--- Source data Enclosed Below ---

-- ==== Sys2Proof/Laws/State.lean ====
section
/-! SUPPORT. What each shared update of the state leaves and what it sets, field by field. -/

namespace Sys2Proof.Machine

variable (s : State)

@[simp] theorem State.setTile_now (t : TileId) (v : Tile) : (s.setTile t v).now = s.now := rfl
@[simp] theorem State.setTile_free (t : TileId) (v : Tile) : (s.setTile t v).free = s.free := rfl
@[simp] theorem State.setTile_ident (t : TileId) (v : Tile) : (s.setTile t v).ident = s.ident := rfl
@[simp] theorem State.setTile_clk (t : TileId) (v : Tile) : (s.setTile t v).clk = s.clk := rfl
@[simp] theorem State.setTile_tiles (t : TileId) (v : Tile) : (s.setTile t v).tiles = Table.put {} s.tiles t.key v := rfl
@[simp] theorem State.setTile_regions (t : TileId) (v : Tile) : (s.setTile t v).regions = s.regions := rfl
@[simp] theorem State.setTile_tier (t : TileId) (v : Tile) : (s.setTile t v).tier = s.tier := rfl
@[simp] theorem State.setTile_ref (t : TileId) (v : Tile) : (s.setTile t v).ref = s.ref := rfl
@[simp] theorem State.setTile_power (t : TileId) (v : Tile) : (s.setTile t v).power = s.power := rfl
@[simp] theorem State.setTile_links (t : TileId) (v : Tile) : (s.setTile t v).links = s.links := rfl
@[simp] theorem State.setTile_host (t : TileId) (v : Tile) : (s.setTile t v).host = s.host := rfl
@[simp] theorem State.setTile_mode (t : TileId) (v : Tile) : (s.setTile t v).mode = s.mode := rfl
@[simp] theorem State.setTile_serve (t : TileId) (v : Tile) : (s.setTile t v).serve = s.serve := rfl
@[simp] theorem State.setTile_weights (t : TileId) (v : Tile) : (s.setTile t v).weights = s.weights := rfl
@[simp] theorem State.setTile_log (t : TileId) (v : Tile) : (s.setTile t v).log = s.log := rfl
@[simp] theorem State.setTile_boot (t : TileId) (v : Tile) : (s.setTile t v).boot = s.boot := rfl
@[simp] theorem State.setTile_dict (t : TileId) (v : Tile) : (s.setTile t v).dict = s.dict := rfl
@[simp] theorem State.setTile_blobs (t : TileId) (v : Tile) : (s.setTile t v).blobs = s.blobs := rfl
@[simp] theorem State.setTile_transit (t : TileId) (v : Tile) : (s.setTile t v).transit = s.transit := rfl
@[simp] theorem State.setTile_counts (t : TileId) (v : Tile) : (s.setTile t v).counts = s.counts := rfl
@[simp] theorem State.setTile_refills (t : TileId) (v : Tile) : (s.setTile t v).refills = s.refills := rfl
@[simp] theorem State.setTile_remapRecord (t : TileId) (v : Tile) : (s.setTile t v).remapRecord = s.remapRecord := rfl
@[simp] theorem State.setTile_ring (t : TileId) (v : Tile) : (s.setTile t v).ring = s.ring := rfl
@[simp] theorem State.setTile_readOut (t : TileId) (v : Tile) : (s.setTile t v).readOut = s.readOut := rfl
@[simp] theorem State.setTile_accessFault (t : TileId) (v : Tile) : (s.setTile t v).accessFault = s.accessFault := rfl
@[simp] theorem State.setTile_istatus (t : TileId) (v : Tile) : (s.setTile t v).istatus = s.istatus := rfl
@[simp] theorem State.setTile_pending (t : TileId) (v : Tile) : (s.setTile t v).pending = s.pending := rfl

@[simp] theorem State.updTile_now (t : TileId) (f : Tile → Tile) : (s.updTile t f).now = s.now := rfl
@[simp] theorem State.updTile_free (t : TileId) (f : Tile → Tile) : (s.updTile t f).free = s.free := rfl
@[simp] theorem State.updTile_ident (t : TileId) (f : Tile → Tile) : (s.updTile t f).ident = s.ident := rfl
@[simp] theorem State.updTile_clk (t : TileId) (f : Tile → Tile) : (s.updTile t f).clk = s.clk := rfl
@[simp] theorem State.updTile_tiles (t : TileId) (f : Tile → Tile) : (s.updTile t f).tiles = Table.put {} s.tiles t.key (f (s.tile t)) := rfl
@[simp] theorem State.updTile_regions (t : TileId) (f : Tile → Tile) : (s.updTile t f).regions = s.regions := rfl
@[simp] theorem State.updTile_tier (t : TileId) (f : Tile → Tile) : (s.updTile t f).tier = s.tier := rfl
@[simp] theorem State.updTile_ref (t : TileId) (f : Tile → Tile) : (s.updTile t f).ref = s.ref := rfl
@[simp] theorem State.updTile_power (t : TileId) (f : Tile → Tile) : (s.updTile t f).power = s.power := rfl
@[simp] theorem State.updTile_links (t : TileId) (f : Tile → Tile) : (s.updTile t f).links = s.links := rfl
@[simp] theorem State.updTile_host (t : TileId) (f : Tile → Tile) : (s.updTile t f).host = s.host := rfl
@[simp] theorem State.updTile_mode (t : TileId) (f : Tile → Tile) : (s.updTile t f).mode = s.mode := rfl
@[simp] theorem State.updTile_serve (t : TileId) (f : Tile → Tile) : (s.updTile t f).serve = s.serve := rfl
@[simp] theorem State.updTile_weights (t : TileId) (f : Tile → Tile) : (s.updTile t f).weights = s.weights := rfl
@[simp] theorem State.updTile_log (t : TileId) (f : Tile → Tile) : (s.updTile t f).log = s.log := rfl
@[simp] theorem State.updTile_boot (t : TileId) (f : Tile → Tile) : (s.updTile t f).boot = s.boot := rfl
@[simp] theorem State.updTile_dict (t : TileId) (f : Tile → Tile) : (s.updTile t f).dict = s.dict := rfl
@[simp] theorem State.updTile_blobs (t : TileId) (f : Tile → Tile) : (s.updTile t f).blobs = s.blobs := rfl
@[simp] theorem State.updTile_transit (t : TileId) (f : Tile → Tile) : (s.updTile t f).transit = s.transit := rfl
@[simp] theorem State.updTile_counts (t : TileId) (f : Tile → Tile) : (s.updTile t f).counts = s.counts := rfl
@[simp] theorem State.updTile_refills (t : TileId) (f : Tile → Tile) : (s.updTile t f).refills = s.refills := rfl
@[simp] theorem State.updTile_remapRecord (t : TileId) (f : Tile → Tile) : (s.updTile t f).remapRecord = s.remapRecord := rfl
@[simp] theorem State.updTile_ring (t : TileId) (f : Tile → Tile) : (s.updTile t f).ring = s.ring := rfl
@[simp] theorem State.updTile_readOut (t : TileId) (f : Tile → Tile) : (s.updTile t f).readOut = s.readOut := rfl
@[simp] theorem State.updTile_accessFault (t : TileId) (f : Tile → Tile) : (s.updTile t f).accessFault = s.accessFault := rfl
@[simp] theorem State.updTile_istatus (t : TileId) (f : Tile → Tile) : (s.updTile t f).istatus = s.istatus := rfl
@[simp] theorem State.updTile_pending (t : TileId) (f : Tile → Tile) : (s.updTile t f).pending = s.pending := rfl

--- End of Enclosed Source data ---

Repeat each entry above, matching every line exactly.

**Task response**
-- ==== Sys2Proof/Laws/State.lean ====
section
/-! SUPPORT. What each shared update of the state leaves and what it sets, field by field. -/

namespace Sys2Proof.Machine

variable (s : State)

@[simp] theorem State.setTile_now (t : TileId) (v : Tile) : (s.setTile t v).now = s.now := rfl
@[simp] theorem State.setTile_free (t : TileId) (v : Tile) : (s.setTile t v).free = s.free := rfl
@[simp] theorem State.setTile_ident (t : TileId) (v : Tile) : (s.setTile t v).ident = s.ident := rfl
@[simp] theorem State.setTile_clk (t : TileId) (v : Tile) : (s.setTile t v).clk = s.clk := rfl
@[simp] theorem State.setTile_tiles (t : TileId) (v : Tile) : (s.setTile t v).tiles = Table.put {} s.tiles t.key v := rfl
@[simp] theorem State.setTile_regions (t : TileId) (v : Tile) : (s.setTile t v).regions = s.regions := rfl
@[simp] theorem State.setTile_tier (t : TileId) (v : Tile) : (s.setTile t v).tier = s.tier := rfl
@[simp] theorem State.setTile_ref (t : TileId) (v : Tile) : (s.setTile t v).ref = s.ref := rfl
@[simp] theorem State.setTile_power (t : TileId) (v : Tile) : (s.setTile t v).power = s.power := rfl
@[simp] theorem State.setTile_links (t : TileId) (v : Tile) : (s.setTile t v).links = s.links := rfl
@[simp] theorem State.setTile_host (t : TileId) (v : Tile) : (s.setTile t v).host = s.host := rfl
@[simp] theorem State.setTile_mode (t : TileId) (v : Tile) : (s.setTile t v).mode = s.mode := rfl
@[simp] theorem State.setTile_serve (t : TileId) (v : Tile) : (s.setTile t v).serve = s.serve := rfl
@[simp] theorem State.setTile_weights (t : TileId) (v : Tile) : (s.setTile t v).weights = s.weights := rfl
@[simp] theorem State.setTile_log (t : TileId) (v : Tile) : (s.setTile t v).log = s.log := rfl
@[simp] theorem State.setTile_boot (t : TileId) (v : Tile) : (s.setTile t v).boot = s.boot := rfl
@[simp] theorem State.setTile_dict (t : TileId) (v : Tile) : (s.setTile t v).dict = s.dict := rfl
@[simp] theorem State.setTile_blobs (t : TileId) (v : Tile) : (s.setTile t v).blobs = s.blobs := rfl
@[simp] theorem State.setTile_transit (t : TileId) (v : Tile) : (s.setTile t v).transit = s.transit := rfl
@[simp] theorem State.setTile_counts (t : TileId) (v : Tile) : (s.setTile t v).counts = s.counts := rfl
@[simp] theorem State.setTile_refills (t : TileId) (v : Tile) : (s.setTile t v).refills = s.refills := rfl
@[simp] theorem State.setTile_remapRecord (t : TileId) (v : Tile) : (s.setTile t v).remapRecord = s.remapRecord := rfl
@[simp] theorem State.setTile_ring (t : TileId) (v : Tile) : (s.setTile t v).ring = s.ring := rfl
@[simp] theorem State.setTile_readOut (t : TileId) (v : Tile) : (s.setTile t v).readOut = s.readOut := rfl
@[simp] theorem State.setTile_accessFault (t : TileId) (v : Tile) : (s.setTile t v).accessFault = s.accessFault := rfl
@[simp] theorem State.setTile_istatus (t : TileId) (v : Tile) : (s.setTile t v).istatus = s.istatus := rfl
@[simp] theorem State.setTile_pending (t : TileId) (v : Tile) : (s.setTile t v).pending = s.pending := rfl

@[simp] theorem State.updTile_now (t : TileId) (f : Tile → Tile) : (s.updTile t f).now = s.now := rfl
@[simp] theorem State.updTile_free (t : TileId) (f : Tile → Tile) : (s.updTile t f).free = s.free := rfl
@[simp] theorem State.updTile_ident (t : TileId) (f : Tile → Tile) : (s.updTile t f).ident = s.ident := rfl
@[simp] theorem State.updTile_clk (t : TileId) (f : Tile → Tile) : (s.updTile t f).clk = s.clk := rfl
@[simp] theorem State.updTile_tiles (t : TileId) (f : Tile → Tile) : (s.updTile t f).tiles = Table.put {} s.tiles t.key (f (s.tile t)) := rfl
@[simp] theorem State.updTile_regions (t : TileId) (f : Tile → Tile) : (s.updTile t f).regions = s.regions := rfl
@[simp] theorem State.updTile_tier (t : TileId) (f : Tile → Tile) : (s.updTile t f).tier = s.tier := rfl
@[simp] theorem State.updTile_ref (t : TileId) (f : Tile → Tile) : (s.updTile t f).ref = s.ref := rfl
@[simp] theorem State.updTile_power (t : TileId) (f : Tile → Tile) : (s.updTile t f).power = s.power := rfl
@[simp] theorem State.updTile_links (t : TileId) (f : Tile → Tile) : (s.updTile t f).links = s.links := rfl
@[simp] theorem State.updTile_host (t : TileId) (f : Tile → Tile) : (s.updTile t f).host = s.host := rfl
@[simp] theorem State.updTile_mode (t : TileId) (f : Tile → Tile) : (s.updTile t f).mode = s.mode := rfl
@[simp] theorem State.updTile_serve (t : TileId) (f : Tile → Tile) : (s.updTile t f).serve = s.serve := rfl
@[simp] theorem State.updTile_weights (t : TileId) (f : Tile → Tile) : (s.updTile t f).weights = s.weights := rfl
@[simp] theorem State.updTile_log (t : TileId) (f : Tile → Tile) : (s.updTile t f).log = s.log := rfl
@[simp] theorem State.updTile_boot (t : TileId) (f : Tile → Tile) : (s.updTile t f).boot = s.boot := rfl
@[simp] theorem State.updTile_dict (t : TileId) (f : Tile → Tile) : (s.updTile t f).dict = s.dict := rfl
@[simp] theorem State.updTile_blobs (t : TileId) (f : Tile → Tile) : (s.updTile t f).blobs = s.blobs := rfl
@[simp] theorem State.updTile_transit (t : TileId) (f : Tile → Tile) : (s.updTile t f).transit = s.transit := rfl
@[simp] theorem State.updTile_counts (t : TileId) (f : Tile → Tile) : (s.updTile t f).counts = s.counts := rfl
@[simp] theorem State.updTile_refills (t : TileId) (f : Tile → Tile) : (s.updTile t f).refills = s.refills := rfl
@[simp] theorem State.updTile_remapRecord (t : TileId) (f : Tile → Tile) : (s.updTile t f).remapRecord = s.remapRecord := rfl
@[simp] theorem State.updTile_ring (t : TileId) (f : Tile → Tile) : (s.updTile t f).ring = s.ring := rfl
@[simp] theorem State.updTile_readOut (t : TileId) (f : Tile → Tile) : (s.updTile t f).readOut = s.readOut := rfl
@[simp] theorem State.updTile_accessFault (t : TileId) (f : Tile → Tile) : (s.updTile t f).accessFault = s.accessFault := rfl
@[simp] theorem State.updTile_istatus (t : TileId) (f : Tile → Tile) : (s.updTile t f).istatus = s.istatus := rfl
@[simp] theorem State.updTile_pending (t : TileId) (f : Tile → Tile) : (s.updTile t f).pending = s.pending := rfl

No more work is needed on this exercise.